Romanian communist politician (1905–1963)

Iosif Chișinevschi (born Jakob Roitman; 26 December 1905 – 1963) was a Romanian communist politician. A leading ideologue of the Romanian Communist Party (PCR) from 1944 to 1957, he served as head of its Agitprop Department from 1948 to 1952 and was in charge of propaganda and culture from 1952 to 1955. He has been described as "Moscow's right-hand man in Romania".

==Biography==
===Early life===
Chișinevschi was born to a poor Jewish family in Bălți, in the Bessarabia Governorate of the Russian Empire (present-day Moldova).
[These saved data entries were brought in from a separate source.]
-- ==== Sys2Proof/Machine/Cache.lean ====
section
/-! DEFINITION. The SIMT L1s: words, leases, logical time, write-back and rebase (04 R90 to R98), and the references that reads take
(11 R245, R246). -/

namespace Sys2Proof.Machine

/-! ### Which L1 holds a line -/

/-- In a fused cluster the line lies in the L1 of the core with index PA[8:7] (04 R90). -/
def State.l1Core (s : State) (core line : Nat) : Nat :=
  if s.fused.getLsbD (clusterOf core) then 4 * clusterOf core + line % 4 else core
/-- The cores whose L1s act as one (04 R90). -/
def State.l1Group (s : State) (core : Nat) : List Nat :=
  if s.fused.getLsbD (clusterOf core) then (List.range 4).map (4 * clusterOf core + ·) else [core]
def State.l1Line? (s : State) (core line : Nat) : Option L1Line := (s.core (s.l1Core core line)).l1.get? line
def State.setL1 (s : State) (core line : Nat) (x : L1Line) : State :=
  s.updCore (s.l1Core core line) fun c => { c with l1 := c.l1.put line x }
/-- Scope within the reach of the L1 (04 R91): a private L1 reaches a team wholly on its core, a fused one its cluster. -/
def State.withinReach (s : State) (core : Nat) (pair : Bool) : Scope → Bool
  | .team => s.fused.getLsbD (clusterOf core) || !pair
  | .clu => s.fused.getLsbD (clusterOf core)
  | _ => false

/-! ### Logical time and write-back (04 R94, R95, R98) -/

/-- PTS rises to a stamp, before any rebase. -/
def State.liftPts (s : State) (core w : Nat) : State := s.updCore (s.ptsCore core) fun c => { c with pts := max c.pts w }
/-- The words of a set, in maximal runs: first word and length (04 R93). -/
def runsOf : List Nat → List (Nat × Nat)
  | [] => []
  | w :: t => match runsOf t with
    | (f, n) :: r => if f = w + 1 then (w, n + 1) :: r else (w, 1) :: (f, n) :: r
    | [] => [(w, 1)]
def wordsOf (m : BitVec 32) : List Nat := (List.range 32).filter fun i => m.getLsbD i
def wordBytes (d : Tab LaneWord) (fw n : Nat) : List Byte :=
  ((List.range n).map fun i => toBytes 4 (d.getD (fw + i) 0).toNat).flatten
/-- A request leaves for its home. -/
def State.postReq (s : State) (r : HomeReq) : State × Nat :=
  ({ s with reqs := s.reqs.put s.reqs.next { r with due := s.cycle + s.linkWait } }, s.reqs.next)
/-- A write-back waits on its way: its module does not answer, a checkpoint holds its home, or service-core copies are to be recalled first
    (04 R103; 17 R366; 18 R381). -/
def State.spanWaits (s : State) (line : Nat) : Bool :=
  !s.reachable (keyMod (line * 128)) || s.ckptHolds (line * 128) || (s.home line).dir.st != .i
/-- One dirty span: it is written at its home, its stamp raising PTS, or leaves as a request (04 R93, R95). -/
def State.sendSpan (s : State) (core line : Nat) (x : L1Line) (who : Nat × Nat) (r : Nat × Nat) : State :=
  let bs := wordBytes x.data r.1 r.2
  if s.spanWaits line then
    (s.postReq { core := core, line := line, kind := .write (4 * r.1) bs, pts := s.pts core, who := .span who.1 who.2 }).1
  else
    let (s, w) := s.homeWrite (line * 128 + 4 * r.1) bs (s.pts core) who
    s.liftPts core w
/-- The dirty spans of a line go to its home, one write per run (04 R93), before any rebase. -/
def State.writeOut (s : State) (core line : Nat) (who : Nat × Nat := noGroup) : State :=
  match s.l1Line? core line with
  | none => s
  | some x =>
    if x.dirty = 0 then s
    else ((runsOf (wordsOf x.dirty)).foldl (fun s r => s.sendSpan core line x who r) s).setL1 core line { x with dirty := 0 }
/-- Every dirty span of an L1 (04 R94), before any rebase. -/
def State.writeOutAll (s : State) (core : Nat) (who : Nat × Nat := noGroup) : State :=
  (s.l1Group core).foldl (fun s c => ((s.core c).l1.map (·.1)).foldl (fun s line => s.writeOut c line who) s) s
/-- Write back, invalidate every line, BASE := PTS (04 R98). -/
def State.rebase (s : State) (core : Nat) : State :=
  let s := s.writeOutAll core
  let s := (s.l1Group core).foldl (fun s c => s.updCore c fun x => { x with l1 := [] }) s
  s.updCore (s.ptsCore core) fun c => { c with base := c.pts }
/-- A stamp needs an offset above 65,535 (04 R98). -/
def State.tooFar (s : State) (core t : Nat) : Bool := decide (65535 < t - (s.core (s.ptsCore core)).base)
/-- The rebase that PTS may need (04 R98). -/
def State.rebaseIf (s : State) (core : Nat) : State := if s.tooFar core (s.pts core) then s.rebase core else s
/-- PTS rises to a stamp (04 R95), with the rebase that it may need (R98). -/
def State.raisePts (s : State) (core w : Nat) : State := (s.liftPts core w).rebaseIf core
/-- The dirty spans of a line go to its home, and their stamps raise PTS (04 R93, R95). -/
def State.writeBack (s : State) (core line : Nat) (who : Nat × Nat := noGroup) : State := (s.writeOut core line who).rebaseIf core
/-- Every dirty span of an L1 (04 R94). -/
def State.writeBackAll (s : State) (core : Nat) (who : Nat × Nat := noGroup) : State := (s.writeOutAll core who).rebaseIf core
def HomeReq.isSpan (r : HomeReq) : Bool := match r.who with
  | .span _ _ => true
  | _ => false
/-- A span that an L1 wrote back from the line waits on its way; the accesses of that L1 to the line wait for it (04 R94). -/
def State.spanOut (s : State) (core line : Nat) : Bool :=
  s.reqs.any fun e => e.2.isSpan && e.2.line == line && s.l1Core e.2.core e.2.line == s.l1Core core line
/-- Some span of the L1 waits on its way: a release or fence of wider scope waits for it (04 R94). -/
def State.spansOut (s : State) (core : Nat) : Bool :=
  s.reqs.any fun e => e.2.isSpan && (s.l1Group core).contains (s.l1Core e.2.core e.2.line)

/-! ### Loads and stores at the L1 (04 R92, R93, R97) -/

/-- The words that bytes off to off + n - 1 of a line touch. -/
def spanWords (off n : Nat) : List Nat := (List.range ((off + n + 3) / 4 - off / 4)).map (off / 4 + ·)
/-- The smallest span that covers words: first word and count (04 R92). -/
def spanOf (ws : List Nat) : Nat × Nat :=
  let lo := ws.foldl min 31
  (lo, maxOf ws - lo + 1)
/-- The L1 serves a load of these words (04 R97). -/
def State.l1Serves (s : State) (core line : Nat) (ws : List Nat) : Bool :=
  match s.l1Line? core line with
  | none => false
  | some x => ws.all (fun w => x.dirty.getLsbD w)
    || (ws.all (fun w => x.valid.getLsbD w || x.dirty.getLsbD w) && decide (s.pts core < x.rts))
/-- What an L1 asks the home for when it cannot serve: a renewal, or a fill (04 R97). -/
def State.l1Asks (s : State) (core line : Nat) (ws : List Nat) : ReqKind :=
  let sp := spanOf ws
  match s.l1Line? core line with
  | some x => if !x.clamp && ws.all (fun w => x.valid.getLsbD w) then .renew x.wts sp.1 sp.2 else .fill sp.1 sp.2
  | none => .fill sp.1 sp.2
/-- The value of n bytes at an offset of a line whose word w is `f w`. -/
def spanNum (f : Nat → LaneWord) (off n : Nat) : Nat :=
  ofBytes (slice (((spanWords off n).map fun w => toBytes 4 (f w).toNat).flatten) (off % 4) n)
/-- A word of a copy; 0 where no copy is held. -/
def State.l1Word (s : State) (core line w : Nat) : LaneWord := ((s.l1Line? core line).map fun x => x.data.getD w 0).getD 0
/-- Lines of a 256 KB L1 (04 R90). -/
def l1Lines : Nat := 2048
/-- Room for a line: with every place in use one line leaves, its dirty spans written back (04 R94; which one is not stated, log 25). -/
def State.l1Room (s : State) (core line : Nat) : State :=
  let c := s.l1Core core line
  if (s.l1Line? core line).isSome || decide ((s.core c).l1.length < l1Lines) then s
  else match (s.core c).l1 with
    | (v, _) :: _ => (s.writeBack c v).updCore c fun x => { x with l1 := x.l1.del v }
    | [] => s
/-- Words with bytes laid over them from an offset. -/
def layBytes (d : Tab LaneWord) (off : Nat) (bs : List Byte) : Tab LaneWord :=
  (spanWords off bs.length).foldl (fun t w =>
    let word := toBytes 4 (d.getD w 0).toNat
    let b := (List.range 4).map fun i =>
      let a := 4 * w + i
      if off ≤ a then (bs[a - off]?).getD ((word[i]?).getD 0) else (word[i]?).getD 0
    t.putD 0 w (BitVec.ofNat 32 (ofBytes b))) d
def wordMask (ws : List Nat) : BitVec 32 := ws.foldl (fun m w => m ||| BitVec.ofNat 32 (2 ^ w)) 0
/-- The words of a live record's header in an L1, after a store to it (11 R238). -/
def State.spoilL1 (s : State) (core line off n : Nat) : State :=
  match s.liveHeader (line * 128 + off) n, s.l1Line? core line with
  | some h, some x => s.setL1 core line { x with data := layBytes x.data (h % 128) s.spoiltHeader }
  | _, _ => s
/-- A whole-word store at the L1: its words become valid and dirty (04 R93). -/
def State.l1Store (s : State) (core line off : Nat) (bs : List Byte) : State :=
  let s := s.l1Room core line
  let x := (s.l1Line? core line).getD { wts := 0, rts := 0, clamp := true }
  let m := wordMask (spanWords off bs.length)
  (s.setL1 core line { x with data := layBytes x.data off bs, valid := x.valid ||| m, dirty := x.dirty ||| m }).spoilL1 core line off bs.length
/-- A write performed at the home updates the issuing L1's copy in each word that is valid (04 R93). -/
def State.l1Update (s : State) (core line off : Nat) (bs : List Byte) : State :=
  match s.l1Line? core line with
  | some x =>
    let new := layBytes x.data off bs
    (s.setL1 core line { x with data := (spanWords off bs.length).foldl (fun d w => if x.valid.getLsbD w then d.putD 0 w (new.getD w 0) else d) x.data }
      ).spoilL1 core line off bs.length
  | none => s
/-- An atomic that writes invalidates the words it writes (04 R93). -/
def State.l1Drop (s : State) (core line off n : Nat) : State :=
  match s.l1Line? core line with
  | some x => s.setL1 core line { x with valid := x.valid &&& ~~~(wordMask (spanWords off n)) }
  | none => s
/-- A fill reaches the L1 (04 R97): clean words of another version go, dirty words stay; PTS rises, and a rebase may come first. -/
def State.l1Fill (s : State) (core line : Nat) (ws : List (Nat × LaneWord)) (wts grant : Nat) (ref : Option Horizon) : State :=
  let s := s.liftPts core wts
  let s := if s.tooFar core grant || s.tooFar core (s.pts core) then s.rebase core else s
  let s := s.l1Room core line
  let base := (s.core (s.ptsCore core)).base
  let x := (s.l1Line? core line).getD { wts := wts, rts := grant }
  let kept := if x.wts = wts ∧ !x.clamp then x.valid else x.valid &&& x.dirty
  let fresh := ws.filter fun e => !x.dirty.getLsbD e.1
  s.setL1 core line { x with wts := wts, rts := grant, clamp := decide (wts < base),
                             valid := kept ||| wordMask (ws.map (·.1)),
                             data := fresh.foldl (fun d e => d.putD 0 e.1 e.2) x.data, ref := ref }
/-- A renewal reaches the L1: the copy's expiry moves, when the copy of that stamp is still there (04 R97). -/
def State.l1Renew (s : State) (core line wts grant : Nat) (ref : Option Horizon) : State :=
  let s := s.liftPts core wts
  let s := if s.tooFar core grant || s.tooFar core (s.pts core) then s.rebase core else s
  match s.l1Line? core line with
  | some x => if x.wts = wts ∧ !x.clamp then s.setL1 core line { x with rts := grant, ref := ref } else s
  | none => s
/-- Every L1 of the device writes back its dirty spans of lines in a range (03 R80). -/
def State.writeBackRange (s : State) (r : Nat × Nat) : State :=
  (s.cores.map (·.1)).foldl (fun s c =>
    (((s.core c).l1.map (·.1)).filter (inRange r)).foldl (fun s line => s.writeBack c line) s) s
/-- Ticks not yet counted are: PTS rises by one for each (04 R95). -/
def State.countTicks (s : State) (c n : Nat) : State :=
  (s.updCore c fun x => { x with ticks := x.ticks + n }).raisePts c ((s.core c).pts + n)
/-- PTS_TICK (the core in hand): one tick for every 16 cycles not yet counted (04 R95). -/
def execPtsTick (s : State) : Out :=
  let c := s.ptsCore s.hand
  .next (if (s.core c).ticks < s.cycle / 16 then s.countTicks c 1 else s)
/-- Cycles pass, and each core and service core counts its ticks: PTS keeps the bound of 04 R97. -/
def State.tickAll (s : State) (n : Nat) : State :=
  let t := (s.cycle + n) / 16
  let s : State := { s with cycle := s.cycle + n, harts := s.harts.map fun e => (e.1, { e.2 with pts := e.2.pts + (t - e.2.ticks), ticks := max e.2.ticks t }) }
  (s.cores.map (·.1)).foldl (fun s c => if s.ptsCore c = c ∧ (s.core c).ticks < t then s.countTicks c (t - (s.core c).ticks) else s) s

/-! ### References and horizons (11 R245, R246) -/

/-- The bundle that a handle names while its slot has the handle's generation. -/
def handleSlot (h : BitVec 16) : Nat := fld h.toNat 0 12
def State.bundleOf (s : State) (h : BitVec 16) : Option Bundle :=
  match s.bundles.get? (handleSlot h) with
  | some b => if h ≠ 0 ∧ b.gen = h.extractLsb' 12 4 then some b else none
  | none => none
/-- A reference for a bundle that is already DONE has no further effect (11 R245). -/
def State.refLive (s : State) (r : Horizon) : Bool := ((s.bundleOf r.handle).map fun b => b.st == .committed).getD false
/-- The dies that a bundle's completion notice goes to (11 R243): those of the scope instance of its opener. -/
def Bundle.noticeDies (b : Bundle) : List Nat :=
  match b.scope with
  | .team | .clu | .die => [b.die]
  | _ => [0, 1]
/-- A read takes the requirement of a reference; none: the horizon is full and the read waits (11 R246). A die that gets no notice of the
    bundle asks its coordinator. -/
def takeInto (h : List Horizon) (r : Horizon) : Option (List Horizon) :=
  if h.any fun e => e.modu == r.modu && e.handle == r.handle then some h
  else if h.length < 4 then some (h ++ [r]) else none
def State.askCoordinator (s : State) (die : Nat) (r : Horizon) : State :=
  match s.bundleOf r.handle with
  | some b =>
    if b.noticeDies.contains die || (s.queries ++ s.answers).any (fun q => q.2 == (die, r.modu, r.handle)) then s
    else { s with queries := s.queries.put s.queries.next (die, r.modu, r.handle) }
  | none => s
def State.takeRef (s : State) (team die : Nat) : Option Horizon → Option State
  | none => some s
  | some r =>
    if !s.refLive r then some s
    else match s.team? team with
      | none => some s
      | some t => (takeInto t.horizon r).map fun h => (s.updTeam team fun t => { t with horizon := h }).askCoordinator die r
def State.takeRefHart (s : State) (h : Nat) : Option Horizon → Option State
  | none => some s
  | some r =>
    if !s.refLive r then some s
    else (takeInto (s.hart h).horizon r).map fun hz => (s.updHart h fun x => { x with horizon := hz }).askCoordinator (h / 12) r
/-- The lines that a range touches. -/
def linesOf (k n : Nat) : List Nat := (List.range ((k + n + 127) / 128 - k / 128)).map (k / 128 + ·)
/-- A read at the homes by an engine of a team: it carries the team's horizon and takes the references it meets; none: it waits for room
    (11 R246, R247). -/
def State.teamRead (s : State) (team die k n : Nat) : Option (State × List Byte) :=
  let hz := ((s.team? team).map (·.horizon)).getD []
  let s := (linesOf k n).foldl (fun s line => s.retainedAll line hz) s
  ((linesOf k n).foldl (fun (o : Option State) line => o.bind fun s => s.takeRef team die (s.home line).ref) (some s)).map fun s =>
    (s, s.deviceRead k n)

end Sys2Proof.Machine
end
Largely self-taught and a high-school dropout, he joined the PCR in 1928. Arrested that year (since the PCR had been banned in 1924), he went to the Soviet Union upon his release in 1930. He attended the Comintern's International Lenin School (his only ideological training) and was a participant at the Vth PCR Congress, held in Gorikovo near Moscow in December 1931. The Comintern delegates to the congress, Béla Kun and Dmitry Manuilsky, sponsored his election to the PCR central committee. He had personal connections within the Soviet secret police, of which he was an agent (which he remained through the 1950s), infiltrating the PCR hierarchy's upper ranks.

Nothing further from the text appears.